• _How to complete this task_: Below is some data. Retype exactly the lines starting at the one with "(∀ e ∈ p.arrivals" and ending at the one with "Issues s i 0x90".

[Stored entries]

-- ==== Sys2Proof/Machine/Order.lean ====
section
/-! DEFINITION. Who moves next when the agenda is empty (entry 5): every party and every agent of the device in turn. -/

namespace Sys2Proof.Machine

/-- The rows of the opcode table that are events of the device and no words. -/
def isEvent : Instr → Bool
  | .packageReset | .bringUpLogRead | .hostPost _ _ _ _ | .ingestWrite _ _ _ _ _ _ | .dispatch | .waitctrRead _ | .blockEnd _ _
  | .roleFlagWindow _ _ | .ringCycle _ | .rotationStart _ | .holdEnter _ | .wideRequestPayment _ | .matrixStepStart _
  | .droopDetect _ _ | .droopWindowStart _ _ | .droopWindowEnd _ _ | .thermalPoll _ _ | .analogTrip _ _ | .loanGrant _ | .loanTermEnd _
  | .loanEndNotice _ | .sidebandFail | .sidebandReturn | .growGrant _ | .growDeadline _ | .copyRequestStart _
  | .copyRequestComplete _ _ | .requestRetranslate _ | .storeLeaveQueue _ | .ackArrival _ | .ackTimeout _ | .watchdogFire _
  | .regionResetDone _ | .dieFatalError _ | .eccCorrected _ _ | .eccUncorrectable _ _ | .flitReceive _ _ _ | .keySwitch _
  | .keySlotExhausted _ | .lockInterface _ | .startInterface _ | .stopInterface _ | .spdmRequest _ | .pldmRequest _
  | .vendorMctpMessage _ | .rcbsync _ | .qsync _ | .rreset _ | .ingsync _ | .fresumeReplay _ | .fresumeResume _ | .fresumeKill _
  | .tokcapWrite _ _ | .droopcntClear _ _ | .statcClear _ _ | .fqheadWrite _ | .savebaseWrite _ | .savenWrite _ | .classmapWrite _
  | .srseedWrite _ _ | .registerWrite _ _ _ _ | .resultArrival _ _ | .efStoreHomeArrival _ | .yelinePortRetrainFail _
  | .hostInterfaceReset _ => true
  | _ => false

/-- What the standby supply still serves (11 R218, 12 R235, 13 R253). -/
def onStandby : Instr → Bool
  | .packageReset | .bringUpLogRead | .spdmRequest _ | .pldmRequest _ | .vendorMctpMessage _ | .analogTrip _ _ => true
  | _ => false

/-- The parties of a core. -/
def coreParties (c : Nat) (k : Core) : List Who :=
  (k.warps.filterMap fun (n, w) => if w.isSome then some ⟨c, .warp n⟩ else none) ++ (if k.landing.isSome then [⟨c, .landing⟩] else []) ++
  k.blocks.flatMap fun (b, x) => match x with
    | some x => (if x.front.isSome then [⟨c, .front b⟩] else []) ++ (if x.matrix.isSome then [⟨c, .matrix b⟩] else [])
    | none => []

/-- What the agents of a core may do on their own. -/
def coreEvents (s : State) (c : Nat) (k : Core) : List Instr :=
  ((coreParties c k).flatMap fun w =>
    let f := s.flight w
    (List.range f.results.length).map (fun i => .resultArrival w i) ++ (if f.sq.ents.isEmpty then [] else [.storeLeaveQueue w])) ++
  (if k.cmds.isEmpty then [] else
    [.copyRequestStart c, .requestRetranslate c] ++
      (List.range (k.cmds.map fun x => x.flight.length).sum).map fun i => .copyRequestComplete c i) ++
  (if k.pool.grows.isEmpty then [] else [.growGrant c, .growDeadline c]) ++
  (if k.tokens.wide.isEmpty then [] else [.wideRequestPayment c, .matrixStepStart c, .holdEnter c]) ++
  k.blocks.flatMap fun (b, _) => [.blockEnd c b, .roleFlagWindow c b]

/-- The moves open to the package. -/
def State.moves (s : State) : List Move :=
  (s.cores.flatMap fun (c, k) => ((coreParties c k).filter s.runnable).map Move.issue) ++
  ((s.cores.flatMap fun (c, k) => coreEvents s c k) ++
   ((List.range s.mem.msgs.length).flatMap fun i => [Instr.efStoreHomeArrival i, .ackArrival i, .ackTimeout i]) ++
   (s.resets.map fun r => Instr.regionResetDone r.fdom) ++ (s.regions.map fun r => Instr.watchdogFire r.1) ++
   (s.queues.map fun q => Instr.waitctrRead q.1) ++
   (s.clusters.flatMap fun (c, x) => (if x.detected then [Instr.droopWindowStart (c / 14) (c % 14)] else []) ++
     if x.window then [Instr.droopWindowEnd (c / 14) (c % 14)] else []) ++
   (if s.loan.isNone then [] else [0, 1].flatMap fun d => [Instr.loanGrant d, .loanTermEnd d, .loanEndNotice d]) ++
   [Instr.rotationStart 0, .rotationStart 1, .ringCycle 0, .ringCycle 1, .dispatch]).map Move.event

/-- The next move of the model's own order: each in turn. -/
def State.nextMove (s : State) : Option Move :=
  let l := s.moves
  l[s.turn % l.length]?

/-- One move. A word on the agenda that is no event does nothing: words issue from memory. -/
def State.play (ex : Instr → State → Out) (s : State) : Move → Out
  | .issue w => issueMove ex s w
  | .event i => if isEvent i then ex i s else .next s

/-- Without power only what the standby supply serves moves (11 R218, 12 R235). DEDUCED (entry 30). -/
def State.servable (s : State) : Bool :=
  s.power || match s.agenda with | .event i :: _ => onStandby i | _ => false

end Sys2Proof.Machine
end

==

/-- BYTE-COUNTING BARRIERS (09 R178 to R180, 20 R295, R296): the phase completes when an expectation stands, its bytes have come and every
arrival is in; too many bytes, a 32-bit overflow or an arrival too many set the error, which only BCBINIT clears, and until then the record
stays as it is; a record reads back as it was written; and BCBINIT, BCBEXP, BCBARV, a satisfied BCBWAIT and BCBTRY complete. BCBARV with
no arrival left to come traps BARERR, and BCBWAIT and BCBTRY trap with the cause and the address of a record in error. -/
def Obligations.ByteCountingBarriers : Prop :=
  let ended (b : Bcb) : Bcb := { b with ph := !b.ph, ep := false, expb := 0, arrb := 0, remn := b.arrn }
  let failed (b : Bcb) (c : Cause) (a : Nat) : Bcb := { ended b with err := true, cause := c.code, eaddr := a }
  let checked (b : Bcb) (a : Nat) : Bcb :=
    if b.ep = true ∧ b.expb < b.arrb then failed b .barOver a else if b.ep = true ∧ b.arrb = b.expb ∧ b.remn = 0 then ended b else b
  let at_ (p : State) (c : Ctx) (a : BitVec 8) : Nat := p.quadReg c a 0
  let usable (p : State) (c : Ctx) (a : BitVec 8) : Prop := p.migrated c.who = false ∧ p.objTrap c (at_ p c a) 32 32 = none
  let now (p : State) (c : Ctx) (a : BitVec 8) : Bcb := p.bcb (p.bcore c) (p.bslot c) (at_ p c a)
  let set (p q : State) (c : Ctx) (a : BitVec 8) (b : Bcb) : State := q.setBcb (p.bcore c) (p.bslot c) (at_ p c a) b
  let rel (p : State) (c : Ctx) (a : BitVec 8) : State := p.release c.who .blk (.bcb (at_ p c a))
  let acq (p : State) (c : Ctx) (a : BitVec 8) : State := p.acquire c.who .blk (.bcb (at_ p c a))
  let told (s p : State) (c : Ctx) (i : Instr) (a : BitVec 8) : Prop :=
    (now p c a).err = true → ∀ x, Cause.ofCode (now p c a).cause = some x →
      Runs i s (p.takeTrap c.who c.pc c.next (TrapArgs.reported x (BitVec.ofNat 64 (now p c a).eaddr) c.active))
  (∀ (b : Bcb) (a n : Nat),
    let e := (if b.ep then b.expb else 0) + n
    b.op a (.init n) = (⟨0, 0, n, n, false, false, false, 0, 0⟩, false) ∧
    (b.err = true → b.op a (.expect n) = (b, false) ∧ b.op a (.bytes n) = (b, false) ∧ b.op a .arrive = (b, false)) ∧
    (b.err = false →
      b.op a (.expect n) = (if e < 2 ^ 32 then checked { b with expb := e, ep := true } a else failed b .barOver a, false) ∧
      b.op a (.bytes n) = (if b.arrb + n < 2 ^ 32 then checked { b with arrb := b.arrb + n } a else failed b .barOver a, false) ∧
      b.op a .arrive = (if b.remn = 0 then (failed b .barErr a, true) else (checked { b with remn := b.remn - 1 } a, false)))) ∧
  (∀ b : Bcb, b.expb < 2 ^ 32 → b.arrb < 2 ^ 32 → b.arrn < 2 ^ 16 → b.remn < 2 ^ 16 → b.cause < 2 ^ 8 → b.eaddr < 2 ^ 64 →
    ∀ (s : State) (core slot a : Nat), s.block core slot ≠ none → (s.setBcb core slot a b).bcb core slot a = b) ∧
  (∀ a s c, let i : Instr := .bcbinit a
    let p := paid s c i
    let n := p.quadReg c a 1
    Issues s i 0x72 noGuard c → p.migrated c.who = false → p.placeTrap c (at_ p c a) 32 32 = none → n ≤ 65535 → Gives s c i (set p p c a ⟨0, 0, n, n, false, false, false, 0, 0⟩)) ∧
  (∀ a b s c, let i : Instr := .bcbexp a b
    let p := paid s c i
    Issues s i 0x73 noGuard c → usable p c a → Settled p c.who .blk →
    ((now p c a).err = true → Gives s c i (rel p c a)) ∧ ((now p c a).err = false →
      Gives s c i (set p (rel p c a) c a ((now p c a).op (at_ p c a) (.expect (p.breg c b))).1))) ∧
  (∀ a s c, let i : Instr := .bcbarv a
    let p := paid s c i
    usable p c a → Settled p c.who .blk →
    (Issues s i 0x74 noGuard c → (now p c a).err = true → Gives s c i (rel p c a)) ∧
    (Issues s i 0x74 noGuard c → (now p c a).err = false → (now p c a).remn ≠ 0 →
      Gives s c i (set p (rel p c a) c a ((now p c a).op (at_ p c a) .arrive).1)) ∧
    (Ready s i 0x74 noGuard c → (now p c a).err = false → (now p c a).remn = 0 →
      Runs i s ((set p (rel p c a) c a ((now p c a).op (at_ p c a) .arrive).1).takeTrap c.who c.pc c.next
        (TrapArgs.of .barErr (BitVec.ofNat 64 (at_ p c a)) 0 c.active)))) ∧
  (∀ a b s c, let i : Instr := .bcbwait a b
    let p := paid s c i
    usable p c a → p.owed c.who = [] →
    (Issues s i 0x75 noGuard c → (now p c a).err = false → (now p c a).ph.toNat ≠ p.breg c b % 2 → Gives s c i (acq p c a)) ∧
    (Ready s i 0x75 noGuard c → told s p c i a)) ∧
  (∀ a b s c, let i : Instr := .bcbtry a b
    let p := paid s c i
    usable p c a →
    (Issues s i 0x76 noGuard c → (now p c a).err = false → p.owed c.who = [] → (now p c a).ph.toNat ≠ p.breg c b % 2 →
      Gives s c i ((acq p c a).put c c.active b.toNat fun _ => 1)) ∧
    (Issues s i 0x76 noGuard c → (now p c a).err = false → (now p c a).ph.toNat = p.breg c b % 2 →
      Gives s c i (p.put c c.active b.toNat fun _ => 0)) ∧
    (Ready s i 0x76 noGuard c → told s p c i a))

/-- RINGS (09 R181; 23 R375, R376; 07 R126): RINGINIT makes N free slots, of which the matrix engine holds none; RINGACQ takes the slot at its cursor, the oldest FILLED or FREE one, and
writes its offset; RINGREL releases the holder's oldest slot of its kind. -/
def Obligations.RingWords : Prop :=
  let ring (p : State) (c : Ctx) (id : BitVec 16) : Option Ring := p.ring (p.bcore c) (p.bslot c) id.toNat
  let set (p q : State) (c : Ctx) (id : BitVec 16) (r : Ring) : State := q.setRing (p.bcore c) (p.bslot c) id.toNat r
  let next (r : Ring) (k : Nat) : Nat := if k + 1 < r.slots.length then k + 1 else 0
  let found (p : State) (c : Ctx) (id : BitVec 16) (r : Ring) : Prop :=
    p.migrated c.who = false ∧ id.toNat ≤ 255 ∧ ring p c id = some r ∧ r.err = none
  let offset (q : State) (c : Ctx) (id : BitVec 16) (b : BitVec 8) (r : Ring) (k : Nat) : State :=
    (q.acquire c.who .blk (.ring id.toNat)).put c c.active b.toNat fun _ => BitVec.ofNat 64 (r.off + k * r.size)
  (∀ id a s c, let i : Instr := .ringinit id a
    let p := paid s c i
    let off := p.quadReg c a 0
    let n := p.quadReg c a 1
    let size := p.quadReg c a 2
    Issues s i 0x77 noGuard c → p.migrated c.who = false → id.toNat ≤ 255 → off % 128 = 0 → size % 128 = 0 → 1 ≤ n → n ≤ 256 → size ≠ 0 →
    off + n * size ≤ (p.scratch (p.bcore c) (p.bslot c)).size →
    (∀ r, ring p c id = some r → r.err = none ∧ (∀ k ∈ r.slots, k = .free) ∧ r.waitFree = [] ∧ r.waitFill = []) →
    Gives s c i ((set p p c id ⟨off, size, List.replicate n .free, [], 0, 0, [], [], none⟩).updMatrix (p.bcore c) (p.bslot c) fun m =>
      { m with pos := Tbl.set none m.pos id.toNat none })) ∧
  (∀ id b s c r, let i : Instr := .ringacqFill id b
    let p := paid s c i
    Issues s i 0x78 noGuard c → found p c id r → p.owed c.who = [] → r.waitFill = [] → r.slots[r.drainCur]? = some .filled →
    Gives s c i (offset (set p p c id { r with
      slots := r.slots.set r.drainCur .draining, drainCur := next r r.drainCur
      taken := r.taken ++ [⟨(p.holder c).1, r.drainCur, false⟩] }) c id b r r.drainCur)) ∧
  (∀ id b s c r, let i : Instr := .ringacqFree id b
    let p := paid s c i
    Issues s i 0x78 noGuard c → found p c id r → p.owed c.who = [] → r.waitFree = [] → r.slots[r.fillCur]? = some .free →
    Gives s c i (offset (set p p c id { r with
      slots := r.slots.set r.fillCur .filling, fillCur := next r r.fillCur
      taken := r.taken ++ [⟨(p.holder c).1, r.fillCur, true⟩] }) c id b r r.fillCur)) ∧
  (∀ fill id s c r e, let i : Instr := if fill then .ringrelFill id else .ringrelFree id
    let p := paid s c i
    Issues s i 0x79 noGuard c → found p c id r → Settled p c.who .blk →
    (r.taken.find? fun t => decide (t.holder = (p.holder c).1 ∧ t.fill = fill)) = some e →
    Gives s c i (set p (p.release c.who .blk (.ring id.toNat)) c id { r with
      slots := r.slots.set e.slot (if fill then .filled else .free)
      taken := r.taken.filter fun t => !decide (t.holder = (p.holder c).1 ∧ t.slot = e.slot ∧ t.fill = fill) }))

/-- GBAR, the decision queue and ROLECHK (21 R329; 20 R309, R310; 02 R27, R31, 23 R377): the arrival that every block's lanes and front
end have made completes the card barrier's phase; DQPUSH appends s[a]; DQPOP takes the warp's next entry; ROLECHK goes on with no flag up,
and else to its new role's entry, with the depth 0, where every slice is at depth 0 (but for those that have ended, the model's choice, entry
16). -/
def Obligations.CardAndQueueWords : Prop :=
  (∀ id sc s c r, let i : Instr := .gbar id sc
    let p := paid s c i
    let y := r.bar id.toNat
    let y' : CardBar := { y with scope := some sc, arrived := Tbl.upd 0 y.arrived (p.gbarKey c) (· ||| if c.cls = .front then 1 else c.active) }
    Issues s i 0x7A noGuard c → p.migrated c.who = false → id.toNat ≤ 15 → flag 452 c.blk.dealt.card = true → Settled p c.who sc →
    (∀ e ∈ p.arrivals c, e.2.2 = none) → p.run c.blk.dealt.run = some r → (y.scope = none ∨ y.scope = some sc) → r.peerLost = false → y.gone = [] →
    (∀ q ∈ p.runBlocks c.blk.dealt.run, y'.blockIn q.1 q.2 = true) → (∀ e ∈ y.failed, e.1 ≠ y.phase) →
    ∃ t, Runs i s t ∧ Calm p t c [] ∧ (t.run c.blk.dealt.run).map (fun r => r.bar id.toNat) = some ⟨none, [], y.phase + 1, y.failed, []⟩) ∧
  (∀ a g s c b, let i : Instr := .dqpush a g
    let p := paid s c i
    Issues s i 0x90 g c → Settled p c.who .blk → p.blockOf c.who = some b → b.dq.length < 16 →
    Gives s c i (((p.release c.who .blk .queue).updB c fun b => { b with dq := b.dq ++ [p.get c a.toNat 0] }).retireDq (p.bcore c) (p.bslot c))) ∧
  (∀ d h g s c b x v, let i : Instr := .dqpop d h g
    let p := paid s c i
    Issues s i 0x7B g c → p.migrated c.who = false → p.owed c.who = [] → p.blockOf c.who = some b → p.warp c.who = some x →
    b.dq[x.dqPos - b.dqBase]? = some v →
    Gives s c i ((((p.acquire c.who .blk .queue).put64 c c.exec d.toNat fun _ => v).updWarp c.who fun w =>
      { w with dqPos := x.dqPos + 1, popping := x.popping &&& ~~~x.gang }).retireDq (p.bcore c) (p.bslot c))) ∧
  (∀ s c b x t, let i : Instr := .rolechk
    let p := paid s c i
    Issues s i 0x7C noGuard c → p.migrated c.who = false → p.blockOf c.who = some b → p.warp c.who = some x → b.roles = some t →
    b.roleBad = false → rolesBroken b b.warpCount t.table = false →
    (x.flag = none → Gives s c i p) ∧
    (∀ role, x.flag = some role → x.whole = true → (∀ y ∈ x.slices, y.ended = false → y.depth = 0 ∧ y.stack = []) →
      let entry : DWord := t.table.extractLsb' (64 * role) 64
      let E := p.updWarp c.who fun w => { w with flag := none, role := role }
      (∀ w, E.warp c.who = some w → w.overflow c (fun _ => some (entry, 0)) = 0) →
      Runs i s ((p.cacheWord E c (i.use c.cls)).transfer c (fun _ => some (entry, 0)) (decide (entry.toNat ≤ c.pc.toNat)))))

• _Exercise solution_:
    (∀ e ∈ p.arrivals c, e.2.2 = none) → p.run c.blk.dealt.run = some r → (y.scope = none ∨ y.scope = some sc) → r.peerLost = false → y.gone = [] →
    (∀ q ∈ p.runBlocks c.blk.dealt.run, y'.blockIn q.1 q.2 = true) → (∀ e ∈ y.failed, e.1 ≠ y.phase) →
    ∃ t, Runs i s t ∧ Calm p t c [] ∧ (t.run c.blk.dealt.run).map (fun r => r.bar id.toNat) = some ⟨none, [], y.phase + 1, y.failed, []⟩) ∧
  (∀ a g s c b, let i : Instr := .dqpush a g
    let p := paid s c i
    Issues s i 0x90 g c → Settled p c.who .blk → p.blockOf c.who = some b → b.dq.length < 16 →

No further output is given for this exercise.